[Start of section]

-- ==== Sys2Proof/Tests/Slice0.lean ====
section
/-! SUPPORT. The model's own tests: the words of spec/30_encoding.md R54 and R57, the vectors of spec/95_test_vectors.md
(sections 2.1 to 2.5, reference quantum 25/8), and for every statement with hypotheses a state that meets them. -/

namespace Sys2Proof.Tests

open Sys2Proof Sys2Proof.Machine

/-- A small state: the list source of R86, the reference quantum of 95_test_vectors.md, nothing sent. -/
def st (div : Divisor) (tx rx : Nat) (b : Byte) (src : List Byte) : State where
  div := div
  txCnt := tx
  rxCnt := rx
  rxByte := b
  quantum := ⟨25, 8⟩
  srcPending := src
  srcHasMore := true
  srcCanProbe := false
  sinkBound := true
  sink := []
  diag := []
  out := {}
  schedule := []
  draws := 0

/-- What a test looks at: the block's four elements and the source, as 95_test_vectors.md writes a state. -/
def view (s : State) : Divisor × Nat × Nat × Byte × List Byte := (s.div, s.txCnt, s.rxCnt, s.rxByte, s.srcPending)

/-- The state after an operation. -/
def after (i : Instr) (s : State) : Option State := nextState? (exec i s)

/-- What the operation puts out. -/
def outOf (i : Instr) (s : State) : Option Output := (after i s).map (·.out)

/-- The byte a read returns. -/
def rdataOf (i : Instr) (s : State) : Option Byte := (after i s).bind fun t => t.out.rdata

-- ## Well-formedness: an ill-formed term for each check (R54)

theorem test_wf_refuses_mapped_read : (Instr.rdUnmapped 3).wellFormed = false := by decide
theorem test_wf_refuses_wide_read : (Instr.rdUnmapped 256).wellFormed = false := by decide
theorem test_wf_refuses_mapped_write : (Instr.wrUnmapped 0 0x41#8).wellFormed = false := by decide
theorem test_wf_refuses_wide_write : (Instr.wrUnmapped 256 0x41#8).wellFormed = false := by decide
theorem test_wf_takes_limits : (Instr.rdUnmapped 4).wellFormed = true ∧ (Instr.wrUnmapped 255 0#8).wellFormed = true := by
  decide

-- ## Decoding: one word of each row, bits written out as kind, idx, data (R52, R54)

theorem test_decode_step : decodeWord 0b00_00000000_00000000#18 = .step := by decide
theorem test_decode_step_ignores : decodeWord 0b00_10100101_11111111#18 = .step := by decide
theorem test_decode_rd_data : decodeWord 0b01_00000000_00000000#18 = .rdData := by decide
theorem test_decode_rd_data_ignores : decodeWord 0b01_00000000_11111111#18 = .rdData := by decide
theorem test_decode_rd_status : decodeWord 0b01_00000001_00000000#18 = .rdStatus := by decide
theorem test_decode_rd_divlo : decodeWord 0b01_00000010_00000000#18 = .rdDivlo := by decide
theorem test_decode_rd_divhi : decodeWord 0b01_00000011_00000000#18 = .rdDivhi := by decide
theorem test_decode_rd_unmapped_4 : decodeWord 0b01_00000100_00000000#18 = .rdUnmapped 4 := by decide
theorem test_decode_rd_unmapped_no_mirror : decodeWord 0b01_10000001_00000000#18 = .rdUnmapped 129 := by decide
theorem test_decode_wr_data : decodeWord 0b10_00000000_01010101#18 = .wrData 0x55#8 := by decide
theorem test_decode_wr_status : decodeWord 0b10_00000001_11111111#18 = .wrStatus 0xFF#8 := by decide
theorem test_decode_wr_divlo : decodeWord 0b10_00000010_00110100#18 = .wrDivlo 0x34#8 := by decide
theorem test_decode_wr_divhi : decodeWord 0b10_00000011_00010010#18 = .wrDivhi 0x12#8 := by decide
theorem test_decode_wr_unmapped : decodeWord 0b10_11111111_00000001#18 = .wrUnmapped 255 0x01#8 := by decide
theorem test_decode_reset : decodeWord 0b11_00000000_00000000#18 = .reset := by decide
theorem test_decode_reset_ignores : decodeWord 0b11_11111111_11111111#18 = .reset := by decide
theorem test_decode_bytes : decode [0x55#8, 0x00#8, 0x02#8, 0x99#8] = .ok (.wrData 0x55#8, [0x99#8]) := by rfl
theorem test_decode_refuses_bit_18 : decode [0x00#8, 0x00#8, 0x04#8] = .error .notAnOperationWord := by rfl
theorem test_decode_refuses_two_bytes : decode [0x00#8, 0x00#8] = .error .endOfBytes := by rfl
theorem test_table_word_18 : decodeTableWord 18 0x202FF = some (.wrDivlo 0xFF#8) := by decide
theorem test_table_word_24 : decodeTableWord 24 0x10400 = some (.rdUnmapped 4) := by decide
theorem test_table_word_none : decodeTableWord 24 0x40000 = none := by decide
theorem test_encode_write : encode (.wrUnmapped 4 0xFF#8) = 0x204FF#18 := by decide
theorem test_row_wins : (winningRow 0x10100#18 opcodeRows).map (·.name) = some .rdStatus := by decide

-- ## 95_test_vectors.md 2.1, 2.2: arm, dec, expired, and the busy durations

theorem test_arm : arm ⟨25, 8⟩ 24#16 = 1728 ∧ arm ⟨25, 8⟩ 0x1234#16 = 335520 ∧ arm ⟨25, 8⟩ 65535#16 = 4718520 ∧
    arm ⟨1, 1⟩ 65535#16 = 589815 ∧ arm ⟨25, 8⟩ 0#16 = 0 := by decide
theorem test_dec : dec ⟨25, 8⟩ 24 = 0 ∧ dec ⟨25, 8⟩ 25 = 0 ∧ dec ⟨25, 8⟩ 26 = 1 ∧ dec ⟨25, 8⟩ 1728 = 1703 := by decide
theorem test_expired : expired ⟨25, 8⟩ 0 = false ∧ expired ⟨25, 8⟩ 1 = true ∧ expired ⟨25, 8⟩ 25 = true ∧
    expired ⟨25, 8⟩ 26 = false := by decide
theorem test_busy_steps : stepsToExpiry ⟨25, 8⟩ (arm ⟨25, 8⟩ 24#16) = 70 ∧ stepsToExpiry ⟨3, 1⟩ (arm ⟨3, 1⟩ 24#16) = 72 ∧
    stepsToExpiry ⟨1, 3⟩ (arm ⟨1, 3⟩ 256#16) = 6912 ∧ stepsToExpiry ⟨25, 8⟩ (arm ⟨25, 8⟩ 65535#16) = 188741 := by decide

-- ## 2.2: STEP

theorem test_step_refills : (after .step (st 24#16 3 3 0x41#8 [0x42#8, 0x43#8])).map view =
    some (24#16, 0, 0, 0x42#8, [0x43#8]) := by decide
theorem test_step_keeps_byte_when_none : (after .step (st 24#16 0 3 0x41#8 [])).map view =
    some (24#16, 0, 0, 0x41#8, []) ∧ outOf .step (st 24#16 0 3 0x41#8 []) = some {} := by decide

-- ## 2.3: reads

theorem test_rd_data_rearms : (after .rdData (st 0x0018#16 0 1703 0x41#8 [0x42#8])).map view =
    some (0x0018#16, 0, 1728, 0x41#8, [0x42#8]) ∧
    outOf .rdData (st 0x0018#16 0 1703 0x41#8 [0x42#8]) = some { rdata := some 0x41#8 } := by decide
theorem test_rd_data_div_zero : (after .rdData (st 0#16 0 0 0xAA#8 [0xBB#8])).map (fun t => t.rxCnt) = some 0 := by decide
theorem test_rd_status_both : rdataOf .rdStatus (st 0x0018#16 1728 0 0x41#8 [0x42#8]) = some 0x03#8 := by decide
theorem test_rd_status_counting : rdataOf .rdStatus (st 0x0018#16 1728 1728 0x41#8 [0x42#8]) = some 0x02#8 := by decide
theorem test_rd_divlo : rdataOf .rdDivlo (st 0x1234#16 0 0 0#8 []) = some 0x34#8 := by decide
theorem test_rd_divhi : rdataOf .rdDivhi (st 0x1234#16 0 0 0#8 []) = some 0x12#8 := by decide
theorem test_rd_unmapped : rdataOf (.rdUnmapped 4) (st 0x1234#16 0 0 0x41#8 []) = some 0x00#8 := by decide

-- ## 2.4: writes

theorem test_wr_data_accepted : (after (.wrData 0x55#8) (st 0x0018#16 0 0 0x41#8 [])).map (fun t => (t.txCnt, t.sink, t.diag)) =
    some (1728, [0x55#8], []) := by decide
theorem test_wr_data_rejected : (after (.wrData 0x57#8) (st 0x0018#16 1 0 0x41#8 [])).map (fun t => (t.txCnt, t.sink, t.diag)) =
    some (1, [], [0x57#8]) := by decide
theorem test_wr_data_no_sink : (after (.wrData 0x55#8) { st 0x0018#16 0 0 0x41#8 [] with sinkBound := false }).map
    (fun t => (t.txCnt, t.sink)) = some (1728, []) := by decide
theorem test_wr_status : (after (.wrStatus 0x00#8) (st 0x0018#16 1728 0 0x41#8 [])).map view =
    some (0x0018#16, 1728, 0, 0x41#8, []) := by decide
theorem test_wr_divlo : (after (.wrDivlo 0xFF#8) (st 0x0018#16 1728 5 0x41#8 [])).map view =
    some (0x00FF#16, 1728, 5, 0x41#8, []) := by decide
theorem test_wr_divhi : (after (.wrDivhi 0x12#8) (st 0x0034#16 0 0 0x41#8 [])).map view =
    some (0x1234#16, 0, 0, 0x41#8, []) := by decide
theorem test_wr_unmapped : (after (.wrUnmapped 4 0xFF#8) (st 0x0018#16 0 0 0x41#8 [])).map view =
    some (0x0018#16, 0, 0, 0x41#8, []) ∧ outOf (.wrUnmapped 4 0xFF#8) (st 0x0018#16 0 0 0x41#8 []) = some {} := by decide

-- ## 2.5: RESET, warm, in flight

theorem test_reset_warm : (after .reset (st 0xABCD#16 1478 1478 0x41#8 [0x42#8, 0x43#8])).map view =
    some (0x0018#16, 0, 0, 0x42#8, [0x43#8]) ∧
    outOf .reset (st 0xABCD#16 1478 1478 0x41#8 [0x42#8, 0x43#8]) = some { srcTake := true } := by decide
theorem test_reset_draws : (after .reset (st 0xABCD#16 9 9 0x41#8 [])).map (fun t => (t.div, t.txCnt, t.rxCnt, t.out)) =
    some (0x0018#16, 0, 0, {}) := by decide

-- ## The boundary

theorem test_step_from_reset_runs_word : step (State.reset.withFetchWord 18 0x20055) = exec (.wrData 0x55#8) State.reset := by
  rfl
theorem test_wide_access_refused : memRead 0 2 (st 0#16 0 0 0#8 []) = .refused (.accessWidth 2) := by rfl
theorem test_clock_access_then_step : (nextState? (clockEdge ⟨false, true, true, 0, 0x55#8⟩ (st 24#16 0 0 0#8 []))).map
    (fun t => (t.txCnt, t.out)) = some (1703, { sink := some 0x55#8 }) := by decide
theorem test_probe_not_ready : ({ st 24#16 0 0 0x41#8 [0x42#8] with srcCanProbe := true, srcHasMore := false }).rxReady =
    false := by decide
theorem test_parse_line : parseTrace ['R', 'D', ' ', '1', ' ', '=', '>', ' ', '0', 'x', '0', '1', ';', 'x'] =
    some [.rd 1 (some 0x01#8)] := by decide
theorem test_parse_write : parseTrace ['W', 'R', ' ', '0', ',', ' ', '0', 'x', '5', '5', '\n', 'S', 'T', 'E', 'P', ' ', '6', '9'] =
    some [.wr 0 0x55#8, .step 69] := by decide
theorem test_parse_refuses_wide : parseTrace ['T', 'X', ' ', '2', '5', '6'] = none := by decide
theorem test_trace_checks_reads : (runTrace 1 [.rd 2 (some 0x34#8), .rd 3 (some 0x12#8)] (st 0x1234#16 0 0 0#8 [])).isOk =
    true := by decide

[End of section]
[Start of section]

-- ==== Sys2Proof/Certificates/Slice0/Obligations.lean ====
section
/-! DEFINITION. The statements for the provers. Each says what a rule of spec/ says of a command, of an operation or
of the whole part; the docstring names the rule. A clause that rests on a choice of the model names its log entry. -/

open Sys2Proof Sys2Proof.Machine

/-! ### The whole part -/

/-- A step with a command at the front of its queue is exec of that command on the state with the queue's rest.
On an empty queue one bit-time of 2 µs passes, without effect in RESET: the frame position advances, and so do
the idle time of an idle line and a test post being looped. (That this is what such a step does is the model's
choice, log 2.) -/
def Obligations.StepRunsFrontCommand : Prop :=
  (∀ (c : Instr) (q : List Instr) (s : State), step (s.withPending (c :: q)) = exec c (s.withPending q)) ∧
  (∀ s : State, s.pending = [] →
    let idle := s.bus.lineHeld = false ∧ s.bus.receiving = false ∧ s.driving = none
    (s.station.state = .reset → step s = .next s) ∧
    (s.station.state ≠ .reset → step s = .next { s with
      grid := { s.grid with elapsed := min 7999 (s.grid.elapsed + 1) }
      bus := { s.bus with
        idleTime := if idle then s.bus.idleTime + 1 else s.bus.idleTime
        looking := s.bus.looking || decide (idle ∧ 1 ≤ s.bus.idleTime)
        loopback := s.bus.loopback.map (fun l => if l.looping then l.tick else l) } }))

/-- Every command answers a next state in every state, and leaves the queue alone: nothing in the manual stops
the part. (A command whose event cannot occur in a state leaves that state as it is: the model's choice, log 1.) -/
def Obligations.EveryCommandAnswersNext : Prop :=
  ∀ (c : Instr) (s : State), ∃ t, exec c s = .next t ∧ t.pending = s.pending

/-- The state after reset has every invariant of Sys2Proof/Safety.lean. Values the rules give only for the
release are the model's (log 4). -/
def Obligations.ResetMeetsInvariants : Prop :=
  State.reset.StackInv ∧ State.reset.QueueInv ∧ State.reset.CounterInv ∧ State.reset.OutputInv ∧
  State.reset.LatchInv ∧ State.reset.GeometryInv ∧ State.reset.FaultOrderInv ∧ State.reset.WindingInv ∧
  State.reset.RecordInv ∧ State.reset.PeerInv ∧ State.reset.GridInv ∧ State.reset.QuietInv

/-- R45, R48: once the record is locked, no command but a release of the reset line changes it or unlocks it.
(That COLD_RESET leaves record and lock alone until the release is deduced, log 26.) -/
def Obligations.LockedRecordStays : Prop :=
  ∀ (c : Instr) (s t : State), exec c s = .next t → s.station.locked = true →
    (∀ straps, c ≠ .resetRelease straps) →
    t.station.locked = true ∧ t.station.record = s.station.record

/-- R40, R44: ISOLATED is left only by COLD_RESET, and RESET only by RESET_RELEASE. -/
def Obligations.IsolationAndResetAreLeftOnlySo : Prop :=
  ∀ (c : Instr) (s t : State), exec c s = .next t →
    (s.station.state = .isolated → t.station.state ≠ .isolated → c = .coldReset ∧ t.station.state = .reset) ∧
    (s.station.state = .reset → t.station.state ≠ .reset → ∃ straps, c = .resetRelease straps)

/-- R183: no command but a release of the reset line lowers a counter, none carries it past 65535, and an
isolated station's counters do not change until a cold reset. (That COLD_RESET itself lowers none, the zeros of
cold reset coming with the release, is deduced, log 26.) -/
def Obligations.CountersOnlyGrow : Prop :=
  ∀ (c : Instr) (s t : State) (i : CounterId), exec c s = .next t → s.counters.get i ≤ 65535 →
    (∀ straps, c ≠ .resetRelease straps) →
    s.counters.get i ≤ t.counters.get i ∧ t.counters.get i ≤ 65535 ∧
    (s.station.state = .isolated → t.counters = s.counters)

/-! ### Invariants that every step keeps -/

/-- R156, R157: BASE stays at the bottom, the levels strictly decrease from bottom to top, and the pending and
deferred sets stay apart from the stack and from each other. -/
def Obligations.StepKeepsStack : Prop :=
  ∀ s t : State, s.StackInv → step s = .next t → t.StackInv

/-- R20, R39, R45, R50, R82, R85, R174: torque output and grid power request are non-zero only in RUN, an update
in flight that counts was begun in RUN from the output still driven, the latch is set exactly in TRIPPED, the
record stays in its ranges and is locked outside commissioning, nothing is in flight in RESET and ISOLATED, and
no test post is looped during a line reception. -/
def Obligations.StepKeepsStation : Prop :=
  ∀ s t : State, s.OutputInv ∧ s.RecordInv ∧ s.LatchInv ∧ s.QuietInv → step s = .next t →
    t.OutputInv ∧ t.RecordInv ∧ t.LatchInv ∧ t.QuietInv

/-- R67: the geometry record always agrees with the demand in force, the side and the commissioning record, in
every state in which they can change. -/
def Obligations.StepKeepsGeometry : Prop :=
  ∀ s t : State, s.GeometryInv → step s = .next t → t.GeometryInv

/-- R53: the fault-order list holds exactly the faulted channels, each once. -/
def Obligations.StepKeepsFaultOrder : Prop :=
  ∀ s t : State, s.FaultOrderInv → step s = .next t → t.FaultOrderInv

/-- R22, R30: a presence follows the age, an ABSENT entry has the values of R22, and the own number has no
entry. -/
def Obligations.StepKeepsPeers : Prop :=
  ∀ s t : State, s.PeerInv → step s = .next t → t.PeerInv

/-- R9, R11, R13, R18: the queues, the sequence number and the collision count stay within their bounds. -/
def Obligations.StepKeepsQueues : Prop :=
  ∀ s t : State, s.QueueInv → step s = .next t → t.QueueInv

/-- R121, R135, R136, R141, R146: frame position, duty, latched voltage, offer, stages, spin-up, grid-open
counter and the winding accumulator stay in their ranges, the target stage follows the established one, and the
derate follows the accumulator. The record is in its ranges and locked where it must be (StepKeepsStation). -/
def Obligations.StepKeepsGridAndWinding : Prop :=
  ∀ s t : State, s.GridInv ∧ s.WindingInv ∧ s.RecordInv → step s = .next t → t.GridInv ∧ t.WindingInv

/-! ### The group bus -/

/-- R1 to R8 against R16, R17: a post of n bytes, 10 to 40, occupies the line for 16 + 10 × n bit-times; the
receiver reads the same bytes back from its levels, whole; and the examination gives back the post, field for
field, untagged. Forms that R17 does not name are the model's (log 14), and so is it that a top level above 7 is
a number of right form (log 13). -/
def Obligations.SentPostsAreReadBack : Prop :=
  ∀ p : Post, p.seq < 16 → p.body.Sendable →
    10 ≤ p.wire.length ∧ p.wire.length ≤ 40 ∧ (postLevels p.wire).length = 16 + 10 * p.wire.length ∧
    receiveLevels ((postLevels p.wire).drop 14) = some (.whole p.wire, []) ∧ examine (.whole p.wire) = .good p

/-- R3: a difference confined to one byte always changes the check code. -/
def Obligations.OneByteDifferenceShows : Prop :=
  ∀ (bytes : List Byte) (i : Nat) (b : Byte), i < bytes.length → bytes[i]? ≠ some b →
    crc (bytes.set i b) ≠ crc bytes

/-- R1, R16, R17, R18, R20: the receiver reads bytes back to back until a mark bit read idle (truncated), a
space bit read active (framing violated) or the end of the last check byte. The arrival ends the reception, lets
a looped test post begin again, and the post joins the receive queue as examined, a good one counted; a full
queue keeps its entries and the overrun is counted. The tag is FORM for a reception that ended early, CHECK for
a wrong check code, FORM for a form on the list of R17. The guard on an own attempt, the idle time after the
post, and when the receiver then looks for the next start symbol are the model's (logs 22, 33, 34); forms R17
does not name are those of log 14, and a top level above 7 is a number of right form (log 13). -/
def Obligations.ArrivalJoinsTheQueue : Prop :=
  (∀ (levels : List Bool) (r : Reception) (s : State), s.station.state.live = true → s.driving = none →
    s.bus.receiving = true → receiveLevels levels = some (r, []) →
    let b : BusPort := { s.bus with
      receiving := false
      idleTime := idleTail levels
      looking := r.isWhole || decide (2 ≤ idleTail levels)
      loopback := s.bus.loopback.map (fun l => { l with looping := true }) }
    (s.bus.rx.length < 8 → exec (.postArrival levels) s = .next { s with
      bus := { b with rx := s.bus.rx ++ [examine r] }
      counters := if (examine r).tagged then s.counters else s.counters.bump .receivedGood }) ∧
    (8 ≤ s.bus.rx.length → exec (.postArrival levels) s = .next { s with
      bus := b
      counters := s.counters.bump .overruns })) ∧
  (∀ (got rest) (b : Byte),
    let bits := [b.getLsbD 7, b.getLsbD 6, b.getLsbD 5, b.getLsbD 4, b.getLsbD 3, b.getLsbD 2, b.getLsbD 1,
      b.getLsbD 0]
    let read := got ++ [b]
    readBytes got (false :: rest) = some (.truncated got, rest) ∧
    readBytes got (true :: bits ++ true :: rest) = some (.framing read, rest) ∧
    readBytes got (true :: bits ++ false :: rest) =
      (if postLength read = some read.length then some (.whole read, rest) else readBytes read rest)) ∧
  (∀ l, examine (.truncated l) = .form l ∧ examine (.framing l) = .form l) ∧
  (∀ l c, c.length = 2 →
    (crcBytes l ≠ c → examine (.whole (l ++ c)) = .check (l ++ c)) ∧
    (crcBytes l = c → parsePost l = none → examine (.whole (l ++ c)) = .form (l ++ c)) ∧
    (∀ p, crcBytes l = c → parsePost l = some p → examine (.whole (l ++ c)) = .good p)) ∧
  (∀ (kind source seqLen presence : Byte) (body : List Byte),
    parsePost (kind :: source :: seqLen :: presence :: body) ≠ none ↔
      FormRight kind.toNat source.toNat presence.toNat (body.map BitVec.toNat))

[End of section]

AIM OF THE TASK:
Which lines above run from the one containing "t.pending = s.pending" down to the one containing "or unlocks it."? Repeat exactly those, both ends included, and nothing else.

SOLUTION TO THIS TASK:
  ∀ (c : Instr) (s : State), ∃ t, exec c s = .next t ∧ t.pending = s.pending

/-- The state after reset has every invariant of Sys2Proof/Safety.lean. Values the rules give only for the
release are the model's (log 4). -/
def Obligations.ResetMeetsInvariants : Prop :=
  State.reset.StackInv ∧ State.reset.QueueInv ∧ State.reset.CounterInv ∧ State.reset.OutputInv ∧
  State.reset.LatchInv ∧ State.reset.GeometryInv ∧ State.reset.FaultOrderInv ∧ State.reset.WindingInv ∧
  State.reset.RecordInv ∧ State.reset.PeerInv ∧ State.reset.GridInv ∧ State.reset.QuietInv

/-- R45, R48: once the record is locked, no command but a release of the reset line changes it or unlocks it.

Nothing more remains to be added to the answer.